(Stored dataset items)
⟨

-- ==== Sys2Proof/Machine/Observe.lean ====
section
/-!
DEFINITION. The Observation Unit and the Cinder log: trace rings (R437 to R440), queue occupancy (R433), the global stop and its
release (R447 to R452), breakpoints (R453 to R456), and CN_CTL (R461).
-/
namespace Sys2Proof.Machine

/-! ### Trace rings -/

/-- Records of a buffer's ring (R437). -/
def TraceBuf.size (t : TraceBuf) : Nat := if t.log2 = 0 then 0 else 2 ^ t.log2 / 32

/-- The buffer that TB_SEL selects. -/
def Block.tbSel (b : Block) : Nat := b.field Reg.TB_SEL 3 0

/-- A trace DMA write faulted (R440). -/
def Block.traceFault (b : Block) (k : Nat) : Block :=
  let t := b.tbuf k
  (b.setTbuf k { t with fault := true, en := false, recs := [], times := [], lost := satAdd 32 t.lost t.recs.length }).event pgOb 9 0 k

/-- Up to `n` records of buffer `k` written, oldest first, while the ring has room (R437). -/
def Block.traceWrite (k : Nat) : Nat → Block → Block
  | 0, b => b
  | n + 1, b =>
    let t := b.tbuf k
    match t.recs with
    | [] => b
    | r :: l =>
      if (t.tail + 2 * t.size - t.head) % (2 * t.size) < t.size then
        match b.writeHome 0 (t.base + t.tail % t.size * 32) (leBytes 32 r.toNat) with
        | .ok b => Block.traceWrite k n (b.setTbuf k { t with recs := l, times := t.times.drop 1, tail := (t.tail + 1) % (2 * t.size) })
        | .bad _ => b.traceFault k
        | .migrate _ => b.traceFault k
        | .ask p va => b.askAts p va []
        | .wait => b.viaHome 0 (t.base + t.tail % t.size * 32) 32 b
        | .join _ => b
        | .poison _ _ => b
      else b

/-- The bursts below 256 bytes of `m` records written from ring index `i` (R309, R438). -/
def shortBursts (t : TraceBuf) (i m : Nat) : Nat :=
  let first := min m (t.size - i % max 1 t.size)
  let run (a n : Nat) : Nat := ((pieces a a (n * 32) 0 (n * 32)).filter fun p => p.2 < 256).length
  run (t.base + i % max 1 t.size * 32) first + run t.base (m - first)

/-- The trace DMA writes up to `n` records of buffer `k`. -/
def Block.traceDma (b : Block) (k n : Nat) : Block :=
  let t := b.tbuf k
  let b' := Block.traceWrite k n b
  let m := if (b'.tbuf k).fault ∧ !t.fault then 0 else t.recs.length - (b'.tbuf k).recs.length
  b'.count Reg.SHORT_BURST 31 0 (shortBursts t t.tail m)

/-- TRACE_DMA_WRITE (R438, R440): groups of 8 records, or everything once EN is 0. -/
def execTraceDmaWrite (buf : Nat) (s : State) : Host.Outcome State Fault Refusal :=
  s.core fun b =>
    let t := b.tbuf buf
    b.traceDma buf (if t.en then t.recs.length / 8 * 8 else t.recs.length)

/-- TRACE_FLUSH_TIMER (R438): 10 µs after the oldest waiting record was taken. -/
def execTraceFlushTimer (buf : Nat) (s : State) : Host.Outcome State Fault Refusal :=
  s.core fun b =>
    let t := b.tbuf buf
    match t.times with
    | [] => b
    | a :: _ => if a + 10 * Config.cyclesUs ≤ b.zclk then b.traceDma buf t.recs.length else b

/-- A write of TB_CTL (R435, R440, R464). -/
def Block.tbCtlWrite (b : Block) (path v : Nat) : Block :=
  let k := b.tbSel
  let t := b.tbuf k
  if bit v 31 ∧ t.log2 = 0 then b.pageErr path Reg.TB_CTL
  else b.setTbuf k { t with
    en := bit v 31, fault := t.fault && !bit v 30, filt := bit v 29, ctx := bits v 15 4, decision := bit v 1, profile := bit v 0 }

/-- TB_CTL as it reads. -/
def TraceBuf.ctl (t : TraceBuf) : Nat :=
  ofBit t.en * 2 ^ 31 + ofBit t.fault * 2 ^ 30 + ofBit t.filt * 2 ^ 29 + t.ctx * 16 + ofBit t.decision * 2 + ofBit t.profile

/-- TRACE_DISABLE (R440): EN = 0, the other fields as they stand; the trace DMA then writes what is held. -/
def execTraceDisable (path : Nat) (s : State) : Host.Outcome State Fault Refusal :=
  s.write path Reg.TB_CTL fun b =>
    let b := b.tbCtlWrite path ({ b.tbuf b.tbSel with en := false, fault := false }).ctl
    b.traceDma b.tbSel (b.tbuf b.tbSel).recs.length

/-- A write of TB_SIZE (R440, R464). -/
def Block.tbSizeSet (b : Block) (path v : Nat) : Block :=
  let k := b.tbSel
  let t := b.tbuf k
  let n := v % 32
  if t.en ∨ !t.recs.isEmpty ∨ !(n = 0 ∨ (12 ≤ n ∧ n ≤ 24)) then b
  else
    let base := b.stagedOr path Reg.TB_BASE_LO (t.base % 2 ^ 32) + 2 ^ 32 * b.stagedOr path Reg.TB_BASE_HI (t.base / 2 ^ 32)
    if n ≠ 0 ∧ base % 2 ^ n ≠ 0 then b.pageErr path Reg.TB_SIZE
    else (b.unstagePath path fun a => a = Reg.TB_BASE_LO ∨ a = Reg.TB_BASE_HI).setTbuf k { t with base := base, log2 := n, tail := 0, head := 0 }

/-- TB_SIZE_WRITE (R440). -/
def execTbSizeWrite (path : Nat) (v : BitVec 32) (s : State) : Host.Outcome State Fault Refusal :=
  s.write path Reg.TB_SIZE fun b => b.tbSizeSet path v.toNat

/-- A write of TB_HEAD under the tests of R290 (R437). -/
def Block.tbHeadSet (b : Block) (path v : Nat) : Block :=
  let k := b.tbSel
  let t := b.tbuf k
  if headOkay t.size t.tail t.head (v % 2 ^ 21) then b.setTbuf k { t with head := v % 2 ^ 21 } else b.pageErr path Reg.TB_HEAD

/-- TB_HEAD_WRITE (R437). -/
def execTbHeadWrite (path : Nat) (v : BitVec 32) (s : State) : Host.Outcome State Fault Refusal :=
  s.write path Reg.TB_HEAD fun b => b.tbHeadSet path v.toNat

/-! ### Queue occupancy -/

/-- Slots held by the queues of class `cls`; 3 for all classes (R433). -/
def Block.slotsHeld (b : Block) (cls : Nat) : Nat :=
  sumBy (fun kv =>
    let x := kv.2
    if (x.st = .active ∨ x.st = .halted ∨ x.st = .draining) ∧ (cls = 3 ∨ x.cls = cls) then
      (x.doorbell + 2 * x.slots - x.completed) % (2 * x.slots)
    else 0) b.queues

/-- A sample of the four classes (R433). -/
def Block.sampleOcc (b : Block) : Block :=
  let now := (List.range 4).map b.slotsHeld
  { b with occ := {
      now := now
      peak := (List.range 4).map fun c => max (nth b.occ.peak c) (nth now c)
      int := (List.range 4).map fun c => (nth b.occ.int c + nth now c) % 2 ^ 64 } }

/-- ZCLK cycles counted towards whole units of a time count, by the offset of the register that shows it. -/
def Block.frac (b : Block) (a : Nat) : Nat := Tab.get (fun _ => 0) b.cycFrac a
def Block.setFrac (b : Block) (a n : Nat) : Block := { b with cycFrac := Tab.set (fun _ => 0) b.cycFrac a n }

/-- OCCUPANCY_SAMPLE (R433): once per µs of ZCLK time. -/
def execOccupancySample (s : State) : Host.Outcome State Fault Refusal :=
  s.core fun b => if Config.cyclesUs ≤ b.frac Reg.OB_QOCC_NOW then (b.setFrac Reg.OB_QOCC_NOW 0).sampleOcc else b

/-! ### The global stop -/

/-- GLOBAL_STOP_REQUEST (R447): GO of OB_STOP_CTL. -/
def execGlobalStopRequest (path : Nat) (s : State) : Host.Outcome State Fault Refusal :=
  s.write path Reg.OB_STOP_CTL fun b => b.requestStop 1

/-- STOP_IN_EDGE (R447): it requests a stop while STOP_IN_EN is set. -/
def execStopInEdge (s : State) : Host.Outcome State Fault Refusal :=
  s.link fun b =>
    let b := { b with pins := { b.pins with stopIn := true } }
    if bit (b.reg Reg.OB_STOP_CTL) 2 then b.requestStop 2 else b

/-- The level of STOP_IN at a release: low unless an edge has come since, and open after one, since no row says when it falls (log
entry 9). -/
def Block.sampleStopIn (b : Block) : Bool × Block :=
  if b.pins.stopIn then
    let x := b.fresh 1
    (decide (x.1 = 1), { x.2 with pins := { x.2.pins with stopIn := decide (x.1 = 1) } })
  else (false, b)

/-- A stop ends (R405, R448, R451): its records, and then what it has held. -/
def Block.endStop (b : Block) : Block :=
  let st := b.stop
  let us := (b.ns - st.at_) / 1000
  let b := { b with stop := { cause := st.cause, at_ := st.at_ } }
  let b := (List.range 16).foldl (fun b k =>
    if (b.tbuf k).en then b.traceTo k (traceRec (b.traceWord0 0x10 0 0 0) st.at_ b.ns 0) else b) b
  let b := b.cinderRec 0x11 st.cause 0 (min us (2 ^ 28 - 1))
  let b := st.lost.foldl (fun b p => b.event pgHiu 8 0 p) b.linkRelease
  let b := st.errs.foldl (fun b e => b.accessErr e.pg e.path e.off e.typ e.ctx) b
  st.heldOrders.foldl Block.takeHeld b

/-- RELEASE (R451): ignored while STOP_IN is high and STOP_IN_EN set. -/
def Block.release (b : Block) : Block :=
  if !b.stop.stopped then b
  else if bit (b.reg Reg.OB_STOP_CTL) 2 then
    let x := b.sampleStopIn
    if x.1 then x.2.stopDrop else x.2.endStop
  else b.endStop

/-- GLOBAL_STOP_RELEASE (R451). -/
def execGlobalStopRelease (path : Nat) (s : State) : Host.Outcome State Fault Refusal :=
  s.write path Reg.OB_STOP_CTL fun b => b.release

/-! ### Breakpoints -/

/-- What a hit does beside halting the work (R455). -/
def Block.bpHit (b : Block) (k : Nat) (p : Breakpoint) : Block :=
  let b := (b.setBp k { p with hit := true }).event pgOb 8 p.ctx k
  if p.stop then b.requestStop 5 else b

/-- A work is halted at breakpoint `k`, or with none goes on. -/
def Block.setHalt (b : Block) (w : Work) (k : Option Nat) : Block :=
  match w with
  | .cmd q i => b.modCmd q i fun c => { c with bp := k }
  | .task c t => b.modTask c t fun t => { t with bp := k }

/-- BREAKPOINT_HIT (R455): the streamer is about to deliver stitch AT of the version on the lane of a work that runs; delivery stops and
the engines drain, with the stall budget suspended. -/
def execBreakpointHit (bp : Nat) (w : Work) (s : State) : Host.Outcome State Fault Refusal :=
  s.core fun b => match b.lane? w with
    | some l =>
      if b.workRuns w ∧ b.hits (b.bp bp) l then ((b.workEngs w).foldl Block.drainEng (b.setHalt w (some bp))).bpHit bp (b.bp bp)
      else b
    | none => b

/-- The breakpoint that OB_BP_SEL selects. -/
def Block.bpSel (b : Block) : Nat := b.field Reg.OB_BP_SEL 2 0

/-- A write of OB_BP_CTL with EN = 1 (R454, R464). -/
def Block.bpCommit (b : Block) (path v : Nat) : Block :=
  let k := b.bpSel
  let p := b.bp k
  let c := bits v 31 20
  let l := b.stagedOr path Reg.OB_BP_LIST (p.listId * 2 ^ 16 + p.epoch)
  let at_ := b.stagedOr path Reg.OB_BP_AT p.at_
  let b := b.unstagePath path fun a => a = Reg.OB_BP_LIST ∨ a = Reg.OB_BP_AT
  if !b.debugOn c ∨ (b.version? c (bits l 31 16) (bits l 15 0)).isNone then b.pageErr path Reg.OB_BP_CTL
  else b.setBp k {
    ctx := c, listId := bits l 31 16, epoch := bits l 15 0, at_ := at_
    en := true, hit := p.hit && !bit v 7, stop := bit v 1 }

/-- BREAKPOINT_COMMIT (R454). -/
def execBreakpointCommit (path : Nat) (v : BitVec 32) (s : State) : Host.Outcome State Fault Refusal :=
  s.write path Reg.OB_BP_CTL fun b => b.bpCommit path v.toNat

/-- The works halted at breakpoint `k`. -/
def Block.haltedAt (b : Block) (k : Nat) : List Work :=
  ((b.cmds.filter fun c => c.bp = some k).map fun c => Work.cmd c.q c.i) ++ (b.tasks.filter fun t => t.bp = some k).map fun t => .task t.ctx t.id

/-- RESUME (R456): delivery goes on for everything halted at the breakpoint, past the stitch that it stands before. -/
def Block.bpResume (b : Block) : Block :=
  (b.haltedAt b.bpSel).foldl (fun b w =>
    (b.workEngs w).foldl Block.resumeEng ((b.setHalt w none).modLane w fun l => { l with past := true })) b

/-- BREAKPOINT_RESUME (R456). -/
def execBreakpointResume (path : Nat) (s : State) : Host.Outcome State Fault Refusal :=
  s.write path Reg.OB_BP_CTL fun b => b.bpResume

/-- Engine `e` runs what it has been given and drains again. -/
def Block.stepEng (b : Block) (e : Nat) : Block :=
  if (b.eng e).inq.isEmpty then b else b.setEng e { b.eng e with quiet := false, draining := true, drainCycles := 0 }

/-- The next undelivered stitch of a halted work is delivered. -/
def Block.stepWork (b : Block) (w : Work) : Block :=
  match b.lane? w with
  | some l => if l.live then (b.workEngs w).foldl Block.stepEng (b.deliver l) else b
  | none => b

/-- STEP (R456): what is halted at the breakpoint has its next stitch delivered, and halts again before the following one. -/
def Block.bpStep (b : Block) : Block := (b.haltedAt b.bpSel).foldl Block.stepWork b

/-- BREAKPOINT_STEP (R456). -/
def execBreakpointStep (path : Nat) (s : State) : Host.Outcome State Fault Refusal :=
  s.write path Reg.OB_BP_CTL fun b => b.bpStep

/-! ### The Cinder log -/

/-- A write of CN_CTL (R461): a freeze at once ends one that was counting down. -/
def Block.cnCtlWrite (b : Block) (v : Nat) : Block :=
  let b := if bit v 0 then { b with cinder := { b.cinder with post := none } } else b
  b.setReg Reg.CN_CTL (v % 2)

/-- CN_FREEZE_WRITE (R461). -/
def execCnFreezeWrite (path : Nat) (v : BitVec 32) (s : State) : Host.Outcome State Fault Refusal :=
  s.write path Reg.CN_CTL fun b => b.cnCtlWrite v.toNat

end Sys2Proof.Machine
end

⟩

■ **REQUIRED WORK**
Reproduce, word for word and in full, only the lines above that start at the line with "t.size * 32) 32 b" and run through the line with "b.traceDma b.tbSel (b.tbuf", both ends included.

■ **SOLUTION TO THE EXERCISE**
        | .wait => b.viaHome 0 (t.base + t.tail % t.size * 32) 32 b
        | .join _ => b
        | .poison _ _ => b
      else b

/-- The bursts below 256 bytes of `m` records written from ring index `i` (R309, R438). -/
def shortBursts (t : TraceBuf) (i m : Nat) : Nat :=
  let first := min m (t.size - i % max 1 t.size)
  let run (a n : Nat) : Nat := ((pieces a a (n * 32) 0 (n * 32)).filter fun p => p.2 < 256).length
  run (t.base + i % max 1 t.size * 32) first + run t.base (m - first)

/-- The trace DMA writes up to `n` records of buffer `k`. -/
def Block.traceDma (b : Block) (k n : Nat) : Block :=
  let t := b.tbuf k
  let b' := Block.traceWrite k n b
  let m := if (b'.tbuf k).fault ∧ !t.fault then 0 else t.recs.length - (b'.tbuf k).recs.length
  b'.count Reg.SHORT_BURST 31 0 (shortBursts t t.tail m)

/-- TRACE_DMA_WRITE (R438, R440): groups of 8 records, or everything once EN is 0. -/
def execTraceDmaWrite (buf : Nat) (s : State) : Host.Outcome State Fault Refusal :=
  s.core fun b =>
    let t := b.tbuf buf
    b.traceDma buf (if t.en then t.recs.length / 8 * 8 else t.recs.length)

/-- TRACE_FLUSH_TIMER (R438): 10 µs after the oldest waiting record was taken. -/
def execTraceFlushTimer (buf : Nat) (s : State) : Host.Outcome State Fault Refusal :=
  s.core fun b =>
    let t := b.tbuf buf
    match t.times with
    | [] => b
    | a :: _ => if a + 10 * Config.cyclesUs ≤ b.zclk then b.traceDma buf t.recs.length else b

/-- A write of TB_CTL (R435, R440, R464). -/
def Block.tbCtlWrite (b : Block) (path v : Nat) : Block :=
  let k := b.tbSel
  let t := b.tbuf k
  if bit v 31 ∧ t.log2 = 0 then b.pageErr path Reg.TB_CTL
  else b.setTbuf k { t with
    en := bit v 31, fault := t.fault && !bit v 30, filt := bit v 29, ctx := bits v 15 4, decision := bit v 1, profile := bit v 0 }

/-- TB_CTL as it reads. -/
def TraceBuf.ctl (t : TraceBuf) : Nat :=
  ofBit t.en * 2 ^ 31 + ofBit t.fault * 2 ^ 30 + ofBit t.filt * 2 ^ 29 + t.ctx * 16 + ofBit t.decision * 2 + ofBit t.profile

/-- TRACE_DISABLE (R440): EN = 0, the other fields as they stand; the trace DMA then writes what is held. -/
def execTraceDisable (path : Nat) (s : State) : Host.Outcome State Fault Refusal :=
  s.write path Reg.TB_CTL fun b =>
    let b := b.tbCtlWrite path ({ b.tbuf b.tbSel with en := false, fault := false }).ctl
    b.traceDma b.tbSel (b.tbuf b.tbSel).recs.length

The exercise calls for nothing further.